3. As you continue focusing on your breathing notice how good each inhale and each exhale feels from moment to moment. As you enjoy your breath it’s inevitable that you will interrupted by thoughts. Each time you are don’t fight, challenge or engage with them simply acknowledge them and bring your focus back to your breath.

4. As you enjoy your breath acknowledging those thoughts and letting them go as you return your awareness to your breath become aware of your body. Gently tune into how your body feels as you relax in the chair. Gently and slowly scan your body up and down noticing and acknowledging anything you feel.
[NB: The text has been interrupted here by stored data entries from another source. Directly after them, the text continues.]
-- ==== Sys2Proof/Laws/Step.lean ====
section
/-! SUPPORT. What each shared operation and the step can do, said once: the translator, `exec`, the conditions of the run
driver, and the step, which always answers a next state. -/

namespace Sys2Proof.Machine

/-! ### The translator and exec -/

/-- A translated access with the address in range (R42). -/
theorem withTranslated_inRange {s : State} {ea : Word} {access : Nat → State} (h : ea.toNat < s.cfg.dmemWords) :
    withTranslated s ea access = access ea.toNat := by
  simp [withTranslated, State.daOk, h]

/-- A translated access with the address out of range touches nothing (R42, R92). -/
theorem withTranslated_outOfRange {s : State} {ea : Word} {access : Nat → State} (h : s.cfg.dmemWords ≤ ea.toNat) :
    withTranslated s ea access = s.raiseOutOfBounds ea := by
  simp [withTranslated, State.daOk, Nat.not_lt.2 h]

theorem exec_loadConst (b : BitVec 20) (c : RegIdx) (s : State) :
    exec (.loadConst b c) s = .next (s.writeReg c (b.setWidth 32)) := rfl

theorem exec_abs (b c : RegIdx) (s : State) : exec (.abs b c) s = .next s := rfl

theorem exec_readMem_inRange {b c : RegIdx} {s : State} (h : (s.readReg c).toNat < s.cfg.dmemWords) :
    exec (.readMem b c) s = .next (s.writeReg b (s.dmem.read (s.readReg c).toNat)).countRead := by
  simp only [exec, execReadMem, effectiveAddr, withTranslated_inRange h]

theorem exec_readMem_outOfRange {b c : RegIdx} {s : State} (h : s.cfg.dmemWords ≤ (s.readReg c).toNat) :
    exec (.readMem b c) s = .next (s.raiseOutOfBounds (s.readReg c)) := by
  simp only [exec, execReadMem, effectiveAddr, withTranslated_outOfRange h]

theorem exec_writeMem_inRange {b c : RegIdx} {s : State} (h : (s.readReg b).toNat < s.cfg.dmemWords) :
    exec (.writeMem b c) s = .next (s.writeMem (s.readReg b).toNat (s.readReg c)).countWrite := by
  simp only [exec, execWriteMem, effectiveAddr, withTranslated_inRange h]

theorem exec_writeMem_outOfRange {b c : RegIdx} {s : State} (h : s.cfg.dmemWords ≤ (s.readReg b).toNat) :
    exec (.writeMem b c) s = .next (s.raiseOutOfBounds (s.readReg b)) := by
  simp only [exec, execWriteMem, effectiveAddr, withTranslated_outOfRange h]

/-- What an instruction does when it completes. -/
def completed (i : Instr) (s : State) : State :=
  match i with
  | .loadConst b c => s.writeReg c (b.setWidth 32)
  | .readMem b c => (s.writeReg b (s.dmem.read (s.readReg c).toNat)).countRead
  | .writeMem b c => (s.writeMem (s.readReg b).toNat (s.readReg c)).countWrite
  | .abs _ _ => s

/-- The address register of an instruction's access. -/
def addressReg : Instr → RegIdx
  | .loadConst _ c => c
  | .readMem _ c => c
  | .writeMem b _ => b
  | .abs b _ => b

/-- Exec answers the completed state, or the halted state when the instruction raises OutOfBounds. -/
theorem exec_eq (i : Instr) (s : State) :
    (¬ RaisesOutOfBounds i s ∧ exec i s = .next (completed i s)) ∨
      (RaisesOutOfBounds i s ∧ s.cfg.dmemWords ≤ (s.readReg (addressReg i)).toNat ∧
        exec i s = .next (s.raiseOutOfBounds (s.readReg (addressReg i)))) := by
  cases i with
  | loadConst b c => exact .inl ⟨id, rfl⟩
  | abs b c => exact .inl ⟨id, rfl⟩
  | readMem b c =>
    rcases Nat.lt_or_ge (s.readReg c).toNat s.cfg.dmemWords with h | h
    · exact .inl ⟨Nat.not_le.2 h, exec_readMem_inRange h⟩
    · exact .inr ⟨h, h, exec_readMem_outOfRange h⟩
  | writeMem b c =>
    rcases Nat.lt_or_ge (s.readReg b).toNat s.cfg.dmemWords with h | h
    · exact .inl ⟨Nat.not_le.2 h, exec_writeMem_inRange h⟩
    · exact .inr ⟨h, h, exec_writeMem_outOfRange h⟩

@[simp] theorem completed_pc (i : Instr) (s : State) : (completed i s).pc = s.pc := by cases i <;> rfl
@[simp] theorem completed_runState (i : Instr) (s : State) : (completed i s).runState = s.runState := by cases i <;> rfl
@[simp] theorem completed_halt (i : Instr) (s : State) : (completed i s).halt = s.halt := by cases i <;> rfl
@[simp] theorem completed_code (i : Instr) (s : State) : (completed i s).code = s.code := by cases i <;> rfl
@[simp] theorem completed_cfg (i : Instr) (s : State) : (completed i s).cfg = s.cfg := by cases i <;> rfl
@[simp] theorem completed_ie (i : Instr) (s : State) : (completed i s).cnt.ie = s.cnt.ie := by cases i <;> rfl

/-- Whether an instruction raises OutOfBounds does not depend on the pc. -/
@[simp] theorem raisesOutOfBounds_advancePc (i : Instr) (s : State) :
    RaisesOutOfBounds i s.advancePc ↔ RaisesOutOfBounds i s := by cases i <;> rfl

/-! ### The conditions of the driver -/

theorem ended_eq_false_iff (s : State) : s.ended = false ↔ RunGoesOn s := by
  cases hr : s.runState <;> simp [State.ended, hr]

theorem atEnd_iff (s : State) : s.atEnd = true ↔ s.code.length ≤ s.pc.toNat := by
  simp [State.atEnd, State.codeLen]

theorem atTail_iff (s : State) :
    s.atTail = true ↔ s.pc.toNat < s.code.length ∧ s.code.length < s.pc.toNat + 4 := by
  simp only [State.atTail, State.codeLen, Bool.and_eq_true, decide_eq_true_eq]; omega

theorem ceilingReached_iff (s : State) : s.ceilingReached = true ↔ s.cfg.maxSteps ≤ s.cnt.ie.toNat := by
  simp [State.ceilingReached]

theorem willFetch_iff (s : State) : s.willFetch = true ↔ ReadyToFetch s := by
  have h1 := ended_eq_false_iff s
  have h2 := atEnd_iff s
  have h3 := atTail_iff s
  have h4 := ceilingReached_iff s
  simp only [State.willFetch, Bool.and_eq_true, Bool.not_eq_true']
  constructor
  · rintro ⟨⟨⟨e1, e2⟩, e3⟩, e4⟩
    simp only [e2, e3, e4, Bool.false_eq_true, false_iff] at h2 h3 h4
    exact ⟨h1.1 e1, by omega, by omega⟩
  · rintro ⟨e1, e2, e3⟩
    refine ⟨⟨⟨h1.2 e1, ?_⟩, ?_⟩, ?_⟩
    · rw [← Bool.not_eq_true, h2]; omega
    · rw [← Bool.not_eq_true, h3]; omega
    · rw [← Bool.not_eq_true, h4]; omega

/-! ### The step -/

/-- A run that has ended stays as it is. -/
theorem step_ended {s : State} (h : ¬ RunGoesOn s) : step s = .next s := by
  have : s.ended = true := by rwa [← ended_eq_false_iff, Bool.not_eq_false] at h
  simp [step, driverTurn, this]

theorem step_atEnd {s : State} (h : RunGoesOn s) (hp : s.code.length ≤ s.pc.toNat) : step s = .next s.haltEndOfProgram := by
  have h1 := (ended_eq_false_iff s).2 h
  have h2 := (atEnd_iff s).2 hp
  simp [step, driverTurn, stepOnce, h1, h2]

theorem step_atTail {s : State} (h : RunGoesOn s) (hp : s.pc.toNat < s.code.length)
    (hq : s.code.length < s.pc.toNat + 4) : step s = .next s.haltMalformedTail := by
  have h1 := (ended_eq_false_iff s).2 h
  have h2 : s.atEnd = false := by rw [← Bool.not_eq_true, atEnd_iff]; omega
  have h3 := (atTail_iff s).2 ⟨hp, hq⟩
  simp [step, driverTurn, stepOnce, h1, h2, h3]

theorem step_ceiling {s : State} (h : RunGoesOn s) (hp : s.pc.toNat + 4 ≤ s.code.length)
    (hc : s.cfg.maxSteps ≤ s.cnt.ie.toNat) : step s = .next s.stopAtCeiling := by
  have h1 := (ended_eq_false_iff s).2 h
  have h2 : s.atEnd = false := by rw [← Bool.not_eq_true, atEnd_iff]; omega
  have h3 : s.atTail = false := by rw [← Bool.not_eq_true, atTail_iff]; omega
  have h4 := (ceilingReached_iff s).2 hc
  simp [step, driverTurn, h1, h2, h3, h4]

/-- A step that fetches is the R75 step from the decode on. -/
theorem step_ready {s : State} (h : ReadyToFetch s) :
    step s = match decodeWord s.cfg.rsvCheck s.fetchWord with
      | .error k => .next (s.advancePc.raiseDecodeError k s.fetchWord)
      | .ok i => retire (exec i s.advancePc) := by
  obtain ⟨h, hp, hc⟩ := h
  have h1 := (ended_eq_false_iff s).2 h
  have h2 : s.atEnd = false := by rw [← Bool.not_eq_true, atEnd_iff]; omega
  have h3 : s.atTail = false := by rw [← Bool.not_eq_true, atTail_iff]; omega
  have h4 : s.ceilingReached = false := by rw [← Bool.not_eq_true, ceilingReached_iff]; omega
  have h5 : step s = stepOnce s := by simp [step, driverTurn, h1, h2, h3, h4]
  exact h5.trans ((if_neg (by simp [h2])).trans (if_neg (by simp [h3])))

theorem step_decodeError {s : State} {k : DecodeError} (h : ReadyToFetch s)
    (hd : decodeWord s.cfg.rsvCheck s.fetchWord = .error k) :
    step s = .next (s.advancePc.raiseDecodeError k s.fetchWord) := by
  rw [step_ready h, hd]

theorem step_outOfBounds {s : State} {i : Instr} (h : ReadyToFetch s) (hd : DecodesAtPc s i)
    (hr : RaisesOutOfBounds i s) :
    step s = .next (s.advancePc.raiseOutOfBounds (s.readReg (addressReg i))) := by
  have hd' : decodeWord s.cfg.rsvCheck s.fetchWord = .ok i := hd
  rw [step_ready h, hd']
  rcases exec_eq i s.advancePc with ⟨hn, -⟩ | ⟨-, -, he⟩
  · exact absurd ((raisesOutOfBounds_advancePc i s).2 hr) hn
  · simp [he, retire]

theorem step_completes {s : State} {i : Instr} (h : ReadyToFetch s) (hd : DecodesAtPc s i)
    (hr : ¬ RaisesOutOfBounds i s) : step s = .next (completed i s.advancePc).countInstr := by
  have hd' : decodeWord s.cfg.rsvCheck s.fetchWord = .ok i := hd
  rw [step_ready h, hd']
  rcases exec_eq i s.advancePc with ⟨-, he⟩ | ⟨hn, -⟩
  · simp [he, retire, h.1.1]
  · exact absurd ((raisesOutOfBounds_advancePc i s).1 hn) hr

/-- Everything a step can do. -/
theorem step_cases (s : State) :
    (¬ RunGoesOn s ∧ step s = .next s) ∨
    (RunGoesOn s ∧ s.code.length ≤ s.pc.toNat ∧ step s = .next s.haltEndOfProgram) ∨
    (RunGoesOn s ∧ s.pc.toNat < s.code.length ∧ s.code.length < s.pc.toNat + 4 ∧ step s = .next s.haltMalformedTail) ∨
    (RunGoesOn s ∧ s.pc.toNat + 4 ≤ s.code.length ∧ s.cfg.maxSteps ≤ s.cnt.ie.toNat ∧ step s = .next s.stopAtCeiling) ∨
    (ReadyToFetch s ∧ ∃ k, decodeWord s.cfg.rsvCheck s.fetchWord = .error k ∧
      step s = .next (s.advancePc.raiseDecodeError k s.fetchWord)) ∨
    (ReadyToFetch s ∧ ∃ i, DecodesAtPc s i ∧ RaisesOutOfBounds i s ∧
      s.cfg.dmemWords ≤ (s.readReg (addressReg i)).toNat ∧
      step s = .next (s.advancePc.raiseOutOfBounds (s.readReg (addressReg i)))) ∨
    (ReadyToFetch s ∧ ∃ i, DecodesAtPc s i ∧ ¬ RaisesOutOfBounds i s ∧
      step s = .next (completed i s.advancePc).countInstr) := by
  by_cases h : RunGoesOn s
  swap; · exact .inl ⟨h, step_ended h⟩
  by_cases h1 : s.code.length ≤ s.pc.toNat
  · exact .inr (.inl ⟨h, h1, step_atEnd h h1⟩)
  by_cases h2 : s.code.length < s.pc.toNat + 4
  · exact .inr (.inr (.inl ⟨h, by omega, h2, step_atTail h (by omega) h2⟩))
  by_cases h3 : s.cfg.maxSteps ≤ s.cnt.ie.toNat
  · exact .inr (.inr (.inr (.inl ⟨h, by omega, h3, step_ceiling h (by omega) h3⟩)))
  have hr : ReadyToFetch s := ⟨h, by omega, by omega⟩
  cases hd : decodeWord s.cfg.rsvCheck s.fetchWord with
  | error k => exact .inr (.inr (.inr (.inr (.inl ⟨hr, k, rfl, step_decodeError hr hd⟩))))
  | ok i =>
    by_cases ho : RaisesOutOfBounds i s
    · refine .inr (.inr (.inr (.inr (.inr (.inl ⟨hr, i, hd, ho, ?_, step_outOfBounds hr hd ho⟩)))))
      cases i with
      | loadConst b c => exact ho.elim
      | abs b c => exact ho.elim
      | readMem b c => exact ho
      | writeMem b c => exact ho
    · exact .inr (.inr (.inr (.inr (.inr (.inr ⟨hr, i, hd, ho, step_completes hr hd ho⟩)))))

end Sys2Proof.Machine
end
Once again don’t challenge, fight or judge what you feel, simply notice it.

5. As you gently scan your body if you notice any tension, aches, pain or stress then acknowledge the feeling and as you slowly breathe out imagine releasing the tension in that part of the body.

This is simply one short mindful meditation practice you can begin to practice and develop in a way that works best for you. There are countless books and articles available on mindfulness and there and as many techniques as there are practical mediation classes that you can engage with. Like mindfulness itself the first challenge is to have the level of consciousness of its value and the benefits it may offer you. The second is to have the self- awareness, courage and commitment to find one that works for you.

Please be aware that at Mindful Presenter our presentation training courses, workshops and coaching sessions are not focused on meditation. Whilst it is a crucially important and influential element of approach as we say on our website: “We coach you to be completely in the room with your audience rather than simply in your head. We show you how to do far more than present; you will learn how to connect with impact, authority and grace in a way that is compelling and memorable.”

I passionately believe that mindfulness is the future of high-impact presenting and public speaking and that the best way to experience the concept of mindfulness is to try it for yourself. The moment you do so you embark on the most exciting journey of self-awareness and if you aspire to connect with your audience emotionally with clarity, purpose and impact there is a great deal more that you can do.